It’s 2017 and everyone wants to brand themselves and their business in a way that sets them apart. With so many products on the market, half of what it takes to get your business off the ground is having a marketable, interesting product. Unfortunately, the creators of these five products missed the memo. The best pitch in the world couldn’t save these items from being eaten alive by the sharks.
5. Elephant chat: Do you ever miss the way it felt when your mom made you and your sibling talk through a fight by taking turns whilst she presided? If so, you’ll love Elephant Chat. Except the elephant is your mom and you have to hold it while you air your grievances with your spouse. We wish we were kidding. Turns out the only “elephant in the room” was what a terrible idea this was.
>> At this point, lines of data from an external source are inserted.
-- ==== Sys2Proof/Machine/Alu.lean ====
section
/-! DEFINITION. Integer, bit, compare, multiply, divide and immediate instructions of the helm thread
(R217-R219). Each writes its result and goes to the next word; nothing traps. -/

namespace Sys2Proof.Machine

/-- ADD (R217). -/
def execAdd (d a b : Reg) (s : State) : Result := .next (s.retire d (s.g a + s.g b))
/-- SUB (R217). -/
def execSub (d a b : Reg) (s : State) : Result := .next (s.retire d (s.g a - s.g b))
/-- AND (R217). -/
def execAnd (d a b : Reg) (s : State) : Result := .next (s.retire d (s.g a &&& s.g b))
/-- OR (R217). -/
def execOr (d a b : Reg) (s : State) : Result := .next (s.retire d (s.g a ||| s.g b))
/-- XOR (R217). -/
def execXor (d a b : Reg) (s : State) : Result := .next (s.retire d (s.g a ^^^ s.g b))
/-- ANDN (R217). -/
def execAndn (d a b : Reg) (s : State) : Result := .next (s.retire d (s.g a &&& ~~~(s.g b)))

/-- The shift amount b[5:0] (R217). -/
def shiftBy (s : State) (b : Reg) : Nat := bits (s.g b) 0 6

/-- SLL (R217). -/
def execSll (d a b : Reg) (s : State) : Result := .next (s.retire d (s.g a <<< shiftBy s b))
/-- SRL (R217). -/
def execSrl (d a b : Reg) (s : State) : Result := .next (s.retire d (s.g a >>> shiftBy s b))
/-- SRA (R217). -/
def execSra (d a b : Reg) (s : State) : Result := .next (s.retire d ((s.g a).sshiftRight (shiftBy s b)))
/-- MIN (R217). -/
def execMin (d a b : Reg) (s : State) : Result :=
  .next (s.retire d (if (s.g a).slt (s.g b) then s.g a else s.g b))
/-- MAX (R217). -/
def execMax (d a b : Reg) (s : State) : Result :=
  .next (s.retire d (if (s.g a).slt (s.g b) then s.g b else s.g a))
/-- MINU (R217). -/
def execMinu (d a b : Reg) (s : State) : Result :=
  .next (s.retire d (if (s.g a).ult (s.g b) then s.g a else s.g b))
/-- MAXU (R217). -/
def execMaxu (d a b : Reg) (s : State) : Result :=
  .next (s.retire d (if (s.g a).ult (s.g b) then s.g b else s.g a))
/-- CLZ (R217). -/
def execClz (d a : Reg) (s : State) : Result := .next (s.retire d (wd (clzN 64 (s.g a).toNat)))
/-- CTZ (R217). -/
def execCtz (d a : Reg) (s : State) : Result := .next (s.retire d (wd (ctzN 64 (s.g a).toNat)))
/-- POPC (R217). -/
def execPopc (d a : Reg) (s : State) : Result := .next (s.retire d (wd (popcN 64 (s.g a).toNat)))
/-- BILV (R217). -/
def execBilv (d a b : Reg) (s : State) : Result :=
  .next (s.retire d (wd (bilvN 32 (s.g a).toNat (s.g b).toNat)))
/-- BDLV (R217). -/
def execBdlv (d a : Reg) (s : State) : Result := .next (s.retire d (wd (bdlvN 32 (s.g a).toNat)))
/-- SEQ (R217). -/
def execSeq (d a b : Reg) (s : State) : Result := .next (s.retire d (b2w (s.g a == s.g b)))
/-- SNE (R217). -/
def execSne (d a b : Reg) (s : State) : Result := .next (s.retire d (b2w (s.g a != s.g b)))
/-- SLT (R217). -/
def execSlt (d a b : Reg) (s : State) : Result := .next (s.retire d (b2w ((s.g a).slt (s.g b))))
/-- SLTU (R217). -/
def execSltu (d a b : Reg) (s : State) : Result := .next (s.retire d (b2w ((s.g a).ult (s.g b))))
/-- SLE (R217). -/
def execSle (d a b : Reg) (s : State) : Result := .next (s.retire d (b2w ((s.g a).sle (s.g b))))
/-- SLEU (R217). -/
def execSleu (d a b : Reg) (s : State) : Result := .next (s.retire d (b2w ((s.g a).ule (s.g b))))
/-- SEL: d is read as the condition and then written (R217, R38). -/
def execSel (d a b : Reg) (s : State) : Result :=
  .next (s.retire d (if s.g d != 0 then s.g a else s.g b))
/-- MUL (R217). -/
def execMul (d a b : Reg) (s : State) : Result := .next (s.retire d (s.g a * s.g b))
/-- MULHI (R217). -/
def execMulhi (d a b : Reg) (s : State) : Result :=
  .next (s.retire d (wrap ((s.g a).toInt * (s.g b).toInt / 2 ^ 64)))
/-- MULHIU (R217). -/
def execMulhiu (d a b : Reg) (s : State) : Result :=
  .next (s.retire d (wd ((s.g a).toNat * (s.g b).toNat / 2 ^ 64)))
/-- DIV (R217, R114). -/
def execDiv (d a b : Reg) (s : State) : Result :=
  .next (s.retire d (wd (divSigned 64 (s.g a).toNat (s.g b).toNat).quo))
/-- DIVU (R217, R114). -/
def execDivu (d a b : Reg) (s : State) : Result :=
  .next (s.retire d (wd (divUnsigned 64 (s.g a).toNat (s.g b).toNat).quo))
/-- REM (R217, R114). -/
def execRem (d a b : Reg) (s : State) : Result :=
  .next (s.retire d (wd (divSigned 64 (s.g a).toNat (s.g b).toNat).rem))
/-- REMU (R217, R114). -/
def execRemu (d a b : Reg) (s : State) : Result :=
  .next (s.retire d (wd (divUnsigned 64 (s.g a).toNat (s.g b).toNat).rem))

/-- imm16, sign-extended (R35). -/
def simm (i : BitVec 16) : Word := i.signExtend 64
/-- imm16, zero-extended (R35). -/
def zimm (i : BitVec 16) : Word := i.setWidth 64

/-- ADDI (R218). -/
def execAddi (d a : Reg) (i : BitVec 16) (s : State) : Result := .next (s.retire d (s.g a + simm i))
/-- ANDI (R218). -/
def execAndi (d a : Reg) (i : BitVec 16) (s : State) : Result := .next (s.retire d (s.g a &&& zimm i))
/-- ORI (R218). -/
def execOri (d a : Reg) (i : BitVec 16) (s : State) : Result := .next (s.retire d (s.g a ||| zimm i))
/-- XORI (R218). -/
def execXori (d a : Reg) (i : BitVec 16) (s : State) : Result := .next (s.retire d (s.g a ^^^ zimm i))
/-- SLTI (R218). -/
def execSlti (d a : Reg) (i : BitVec 16) (s : State) : Result :=
  .next (s.retire d (b2w ((s.g a).slt (simm i))))
/-- SLTIU (R218). -/
def execSltiu (d a : Reg) (i : BitVec 16) (s : State) : Result :=
  .next (s.retire d (b2w ((s.g a).ult (zimm i))))
/-- LUI (R218). -/
def execLui (d : Reg) (i : BitVec 16) (s : State) : Result := .next (s.retire d (simm i <<< 16))
/-- SLLI (R218). -/
def execSlli (d a : Reg) (n : BitVec 6) (s : State) : Result :=
  .next (s.retire d (s.g a <<< n.toNat))
/-- SRLI (R218). -/
def execSrli (d a : Reg) (n : BitVec 6) (s : State) : Result :=
  .next (s.retire d (s.g a >>> n.toNat))
/-- SRAI (R218). -/
def execSrai (d a : Reg) (n : BitVec 6) (s : State) : Result :=
  .next (s.retire d ((s.g a).sshiftRight n.toNat))
/-- BFX: pos and len - 1 (R219, R39). -/
def execBfx (d a : Reg) (p l : BitVec 6) (s : State) : Result :=
  .next (s.retire d (wd (bfxN (s.g a).toNat p.toNat (l.toNat + 1))))
/-- BFI: pos and len - 1; the old g[d] is read (R219, R39). -/
def execBfi (d a : Reg) (p l : BitVec 6) (s : State) : Result :=
  .next (s.retire d (wd (bfiN (s.g d).toNat (s.g a).toNat p.toNat (l.toNat + 1))))

end Sys2Proof.Machine
end

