/-- A group leaves its tiles for good: slots EMPTY, Charts cleared, rows kept under their mark (R306, R326,
R338). -/
def releaseTiles (s : State) (h : Nat) : State :=
  let g := s.group h
  let s1 := s.dropParties h
  let s2 := g.tiles.foldl (fun (a : State) t =>
    let b := a.markRows t.2.2 g.ctx
    b.dropTile t.2.2 (b.tile t.2.2).banks) s1
  let s3 := { s2 with
    tiles := s2.tiles.map fun (t : Nat × Tile) =>
      (t.1, { t.2 with rowsOf := t.2.rowsOf.filter fun (r : Nat × Nat) => r.2 ≠ h }),
    chans := s2.chans.filter fun e => match e.1 with
      | .group k _ => k ≠ h
      | _ => true,
    homes := s2.homes.filter fun e => match e.1 with
      | .group k _ => k ≠ h
      | _ => true }
  s3.setGroup h { s3.group h with
    tiles := [], origin := 0, straddle := false, frozenAt := none, ports := [], regions := [], saved := [],
    savedPlace := [], spilledRows := [], payloads := [], actions := [], commands := [], ch := {}, fh := {}, snapDue := false }

/-- ERRCOUNT with the final count of a group that retires (R392). -/
def finalCount (s : State) (h : Nat) : State :=
  let g := s.group h
  if g.gerr = 0 then s
  else s.raise { cause := 8, detail := 2, src := 10, place := basePlace (pilotStack g), ctx := some g.ctx,
                 aux := wd g.gerr.toNat, group := wd h }

/-- A refusal: the kernel is REJECTED with TILE_REFUSED and the block (R326, R335, R426). -/
def refuseConfig (s : State) (h i : Nat) : State :=
  let x := (s.group h).ctx
  let s1 := (s.finalCount h).releaseTiles h
  (s1.rejectKernel h 5 0x32 i 0xFF).retryLeases x

/-- TILE_CONFIGURE (R335, R426): the next block goes to its tiles. -/
def configureNext (s : State) (h : Nat) : State :=
  let g := s.group h
  if g.st ≠ .leased && g.st ≠ .configuring then s
  else
    let i := g.nextBlock
    match g.image.blocks[i]? with
    | none => s
    | some b =>
      let ps := blockTiles g b
      if ps.any fun p => s.refuses g.ctx b p.1 then s.refuseConfig h i
      else
        let s1 := ps.foldl (fun (a : State) p => a.configureTile h b p.1 p.2)
          (s.setGroup h { g with st := .configuring, kernel := .configuring, nextBlock := i + 1 })
        ps.foldl (fun (a : State) p => a.post (.evTileConfigured h p.1)) s1

/-! ## Arming (R336, R419) -/

/-- The regions of an image. -/
def imageRegions (m : Image) : List Nat := (m.blocks.flatMap Block.regions).eraseDups

/-- The tiles of a group that hold members of region r by its image (R336). -/
def regionHolders (g : Group) (r : Nat) : List Nat :=
  (g.image.blocks.filter fun b => b.regions.contains r).flatMap fun b => (blockTiles g b).map (·.1)

/-- Every tile that holds a member of r has reported, and its wave has not gone (R336). -/
def waveDue (g : Group) (r : Nat) : Bool :=
  (find g.regions r).isNone && (regionHolders g r).all fun p => g.reported.contains p

/-- The kwave elements whose KID names no region with a member in their tile (R166, R419). -/
def idleWaves (s : State) (h : Nat) : List Nat :=
  ((s.group h).tiles.map (·.2.2)).filter fun p =>
    let x := s.slot p 59
    let wide := s.slot (s.wideTile p 0) 0
    x.st ≠ SlotState.empty && x.op = 0xCE && !((s.tile p).slots ++ [(0, wide)]).any fun (c : Nat × Slot) =>
      c.2.st ≠ SlotState.empty && c.2.region = x.param 0x10 0

/-- A capability over n bytes from a on with the given permissions (R246, R249). -/
def capOver (a n perms : Nat) : Cap := ((fwcap.withPerms perms).setAddr (wd a)).setBounds n false

/-- Whether a thread record is the designated thread's (R312). -/
def isDesignated (r : BitVec 512) (k : HelmCode) : Bool :=
  bit (recDesig r) 15 &&
  recDesig r = k.col * 2 ^ 24 + k.row * 2 ^ 16 + 2 ^ 15 + k.unit * 4 + k.thread

/-- The general registers of a starting thread (R322). -/
def startRegs (g : Group) (h : Nat) (k : HelmCode) : Vector Word 32 :=
  ((((((Vector.replicate 32 (0 : Word)).set 1 (wd (recArg0 g.launch))).set 2 (wd (recArgLen g.launch))).set 3
    (wd (h % 2 ^ 32))).set 4 (wd g.queue)).set 5 (wd (k.col * 256 + k.row)))

/-- The capability registers of a starting thread (R246, R322). -/
def startCaps (roottab : Nat) (r : BitVec 512) (des : Bool) : Vector Cap 16 :=
  let arg := fun (perms : Nat) => if recArgLen r = 0 then {} else capOver (recArgVa r) (recArgLen r) perms
  let v := Vector.replicate 16 ({} : Cap)
  if des then (v.set 1 (capOver roottab 256 0x0805)).set 2 (arg 0x080F) else v.set 1 (arg 0x0805)

/-- A thread with code starts (R208, R210, R322). -/
def startThread (s : State) (h : Nat) (k : HelmCode) : State :=
  let g := s.group h
  match chartTile g.tiles k.col k.row with
  | none => s
  | some p =>
    let des := isDesignated g.launch k
    s.setThread (threadKey p k.unit k.thread)
      { g := startRegs g h k, c := startCaps (s.context g.ctx).roottab g.launch des,
        pcc := capOver (g.helmBase + k.off) (4 * k.words.length) 0x0811, priv := if des then 1 else 0, st := .ready,
        hasCode := true, designated := des }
4. 180 Cup: Every college students’ worst nightmare come to life, the 180 Cup is a plastic cup which, when flipped over, has a shot glass on the bottom. The problem lies in the constant flipping over of the cup. Spoiler alert: any party utilizing 180 Cup ends with more booze on shoes than in stomachs and will go down in history as the worst party ever.
3. Wake ’n’ Bacon: This wooden alarm clock cooks your bacon for you when it wakes you up. Now, stop and think about all the horrible parts of that sentence. Firstly, a wooden alarm clock is cooking bacon. We’re surprised that sentence itself didn’t just burst into flames, so it’s only a matter of time before someone’s home does. Secondly, that bacon will have to be loaded into the cooking mechanism before bed. That means breakfast now consists of bacon that sat, raw and waiting to be cooked, for hours in a bedroom. Lastly the proud, if not burned or food poisoned, victim/owner of the Wake ’n’ Bacon will now have a room which constantly smells like greasy bacon. This is the trifecta of breakfast horrors.
2. Ionic Ear: The only item on this list which will turn you into a cyborg, the Ionic Ear is a bluetooth headset which is fitted inside the human ear and charged at night. A quick one-time surgery means no more fussing with your Bluetooth headset or device.*
*Additional surgery required for all upgrades.
1. No Fly Cone: This super sleek cone sits on top of your dog’s poop to keep flies out of your yard! Magic! It’s almost as if properly disposing of dog mess will never be necessary again. Instead, dog owners can leave hundreds of little cones around their backyard and then… well… leave them there we guess. Maybe just stick with throwing it away.